Short-term (Minutes/Hours)
For up-to-the-minute dashboards on high-frequency data.
CREATE MATERIALIZED VIEW your_table_hourly
WITH (timescaledb.continuous) AS
SELECT
time_bucket(INTERVAL '1 hour', timestamp) AS bucket,
entity_id,
category,
COUNT(*) as record_count,
AVG(value_1) as avg_value_1,
MIN(value_1) as min_value_1,
MAX(value_1) as max_value_1,
SUM(value_2) as sum_value_2
FROM your_table_name
GROUP BY bucket, entity_id, category;
Long-term (Days/Weeks/Months)
For long-term reporting and analytics.
CREATE MATERIALIZED VIEW your_table_daily
WITH (timescaledb.continuous) AS
SELECT
time_bucket(INTERVAL '1 day', timestamp) AS bucket,
entity_id,
category,
COUNT(*) as record_count,
AVG(value_1) as avg_value_1,
MIN(value_1) as min_value_1,
MAX(value_1) as max_value_1,
PERCENTILE_CONT(0.5) WITHIN GROUP (ORDER BY value_1) as median_value_1,
PERCENTILE_CONT(0.95) WITHIN GROUP (ORDER BY value_1) as p95_value_1,
SUM(value_2) as sum_value_2
FROM your_table_name
GROUP BY bucket, entity_id, category;
Step 5: Aggregate Refresh Policies
Set up refresh policies based on your data freshness requirements.
start_offset: Usually omit (refreshes all). Exception: If you don't care about refreshing data older than X (see below). With retention policy on raw data: match the retention policy.
end_offset: Set beyond active update window (e.g., 15 min if data usually arrives within 10 min). Data newer than end_offset won't appear in queries without real-time aggregation. If you don't know your update window, use the size of the time_bucket in the query, but not less than 5 minutes.
schedule_interval: Set to the same value as the end_offset but not more than 1 hour.
Hourly - frequent refresh for dashboards:
SELECT add_continuous_aggregate_policy('your_table_hourly',
end_offset => INTERVAL '15 minutes',
schedule_interval => INTERVAL '15 minutes');
Daily - less frequent for reports:
SELECT add_continuous_aggregate_policy('your_table_daily',
end_offset => INTERVAL '1 hour',
schedule_interval => INTERVAL '1 hour');
Use start_offset only if you don't care about refreshing old data Use for high-volume systems where query accuracy on older data doesn't matter:
-- the following aggregate can be stale for data older than 7 days
-- SELECT add_continuous_aggregate_policy('aggregate_for_last_7_days',
-- start_offset => INTERVAL '7 days', -- only refresh last 7 days
-- end_offset => INTERVAL '15 minutes',
-- schedule_interval => INTERVAL '15 minutes');
IMPORTANT: you MUST set a start_offset to be less than the retention policy on raw data. By default, set the start_offset equal to the retention policy. If the retention policy is commented out, comment out the start_offset as well. like this:
SELECT add_continuous_aggregate_policy('your_table_daily',
-- start_offset => INTERVAL '<retention period here>', -- uncomment if retention policy is enabled on the raw data table
end_offset => INTERVAL '1 hour',
schedule_interval => INTERVAL '1 hour');
Step 6: Real-Time Aggregation (Optional)
Real-time combines materialized + recent raw data at query time. Provides up-to-date results at the cost of higher query latency.

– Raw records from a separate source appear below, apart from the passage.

/-- Token kinds (R26); 0b11 never arises. -/
inductive Kind where
  | data | eos | null
  deriving DecidableEq, Repr

/-- The tag of R25, without its reserved bit. -/
structure Tag where
  frame : BitVec 20
  wave : BitVec 8
  ctx : BitVec 3
  deriving DecidableEq, Repr

/-- A token (R25, R26) with the wave ordinal that rides beside its tag, the numbers under which kbounds admitted it,
the innermost loop first (R503), and, for a stream's element, the stream whose read-ahead it counts against (R385). -/
structure Token where
  tag : Tag
  kind : Kind
  data : Word
  ord : Nat
  adm : List Nat
  strm : Option Nat
  deriving DecidableEq, Repr

/-- Where a token on a link is bound: a 17-bit destination (R26), the slot of a grid cell that a
route named (R211), or, for the acknowledgement of a child's end, the frame itself (R362, R369). -/
inductive Place where
  | dest (d : BitVec 17)
  | cell (bay cell : Nat) (slot : Slot)
  | ack
  deriving DecidableEq, Repr

/-- A token on a network link (R37). `seq` is the block it belongs to, `sender` the instruction that
sent it (255: none; from 256 on, a cell-context of a grid; from 4096 on, the gcall of one, and from 8192 on, the log of a
region, which is replayed); `cfg` marks the configuration flit of cfgtok (R366). -/
structure Flight where
  part : Nat
  tok : Token
  toward : Place
  seq : Option Nat
  sender : Nat
  cfg : Option (BitVec 2)
  deriving DecidableEq, Repr

/-- An operand of a formed instance. -/
structure Operand where
  kind : Kind
  data : Word
  deriving DecidableEq, Repr

/-- A matched instance of one instruction: its word, its operands, where it stands (R155, R161).
`grid` is the region of a grid instance; a block instance has `seq` and `idx`. `level` is 0 for U and
1–4 for levels 0–3 (R177). `phase` is the entry of the phase table that a grid instance was formed
under (R214). `stage` holds what a waiting instance must remember; `cleared` that the deterministic
edge let its access pass (R150); `ver` the slot of a versioned word that a waiting access has found, with the value that
the stv of its version has brought meanwhile (R382). -/
structure Inst where
  part : Nat
  bay : Nat
  cell : Nat
  ctx : Nat
  tag : Tag
  ord : Nat
  adm : List Nat
  word : Word
  grid : Option Nat
  seq : Nat
  idx : Nat
  a : Option Operand
  b : Option Operand
  c : Option Operand
  p : Option Operand
  level : Nat
  wait : Nat
  phase : Option Nat
  stage : Option Nat
  cleared : Bool
  ver : Option (Nat × Option Word)
  rcd : Option (BitVec 512)
  deriving DecidableEq, Repr

/-- An entry of a cell input queue (R153); `blk` names the block and instruction of a match-mode
block token. -/
structure QEntry where
  part : Nat
  bay : Nat
  cell : Nat
  slot : Slot
  tok : Token
  blk : Option (Nat × Nat)
  sender : Nat
  deriving DecidableEq, Repr

/-- A present slot of a frame row with its slot tag (R154). `blk` is the block sequence, none for a
grid cell-context; `grid` is then the name of the region that the token rests for. -/
structure SlotEntry where
  part : Nat
  frame : Nat
  idx : Nat
  slot : Slot
  blk : Option Nat
  grid : Option (Nat × Nat)
  tok : Token
  deriving DecidableEq, Repr

/-- What a fault record names (R448, R449). -/
structure FaultRec where
  code : BitVec 8
  flags : BitVec 8
  index : Nat
  part : Nat
  pkg : Bool
  bseq : Nat
  tag : BitVec 32
  cell : Nat
  ctx : Nat
  bay : Nat
  region : Nat
  queue : Nat
  fname : Word
  addr : Word
  g4 : Word
  g5 : Word
  aux : Word
  seq : Nat
  actn : Nat
  acti : Nat
  deriving DecidableEq, Repr

/-- What a record's fault stopped, which the handler's choice acts on (R455). -/
inductive Victim where
  | frame (num : Nat)
  | region (bay idx : Nat)
  | engine (r : QRef)
  | access (va : Word)
  | completion (id : Nat)
  | nothing
  deriving DecidableEq, Repr

/-- A fault record with its victim, on its way to a trap frame (R450). `vec` is the TRAP_VEC that a block's write has replaced
since (R91); none while the register's own value is meant. -/
structure TrapItem where
  rcd : FaultRec
  victim : Victim
  vec : Option Word
  deriving DecidableEq, Repr

/-- A handler's choice as committed (R455): ACT, the address in g9, and the 64 words of an edited image. -/
structure Choice where
  act : Nat
  addr : Word
  edit : Option (List Word)
  deriving DecidableEq, Repr

/-- The call link of a frame made by call (R349, R360). -/
structure CallLink where
  frame : BitVec 20
  wave : BitVec 8
  ctx : BitVec 3
  ord : Nat
  seq : Nat
  tgt : Tgt
  deriving DecidableEq, Repr

/-- The monitor arming of a frame (R371): line number, event cause (0: none), and the cycle in which that event came. -/
structure Monitor where
  line : Nat
  cause : Nat
  since : Nat
  deriving DecidableEq, Repr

More useful for fine-grained aggregates (e.g., minutely) than coarse ones (e.g., daily/monthly) since large buckets will be mostly incomplete with recent data anyway.
Disabled by default in v2.13+, before that it was enabled by default.
Use when: Need data newer than end_offset, up-to-minute dashboards, can tolerate higher query latency Disable when: Performance critical, refresh policies sufficient, high query volume, missing and stale data for recent data is acceptable
Enable for current results (higher query cost):
ALTER MATERIALIZED VIEW your_table_hourly SET (timescaledb.materialized_only = false);
Disable for performance (but with stale results):
ALTER MATERIALIZED VIEW your_table_hourly SET (timescaledb.materialized_only = true);
Step 7: Compress Aggregates
Rule: segment_by = ALL GROUP BY columns except time_bucket, order_by = time_bucket DESC
-- Hourly
ALTER MATERIALIZED VIEW your_table_hourly SET (
timescaledb.enable_columnstore,
timescaledb.segmentby = 'entity_id, category',
timescaledb.orderby = 'bucket DESC'
);
CALL add_columnstore_policy('your_table_hourly', after => INTERVAL '3 days');
-- Daily
ALTER MATERIALIZED VIEW your_table_daily SET (
timescaledb.enable_columnstore,
timescaledb.segmentby = 'entity_id, category',
timescaledb.orderby = 'bucket DESC'
);
CALL add_columnstore_policy('your_table_daily', after => INTERVAL '7 days');
Step 8: Aggregate Retention
Aggregates are typically kept longer than raw data. IMPORTANT: Don't guess - ask user or you MUST comment out if unknown.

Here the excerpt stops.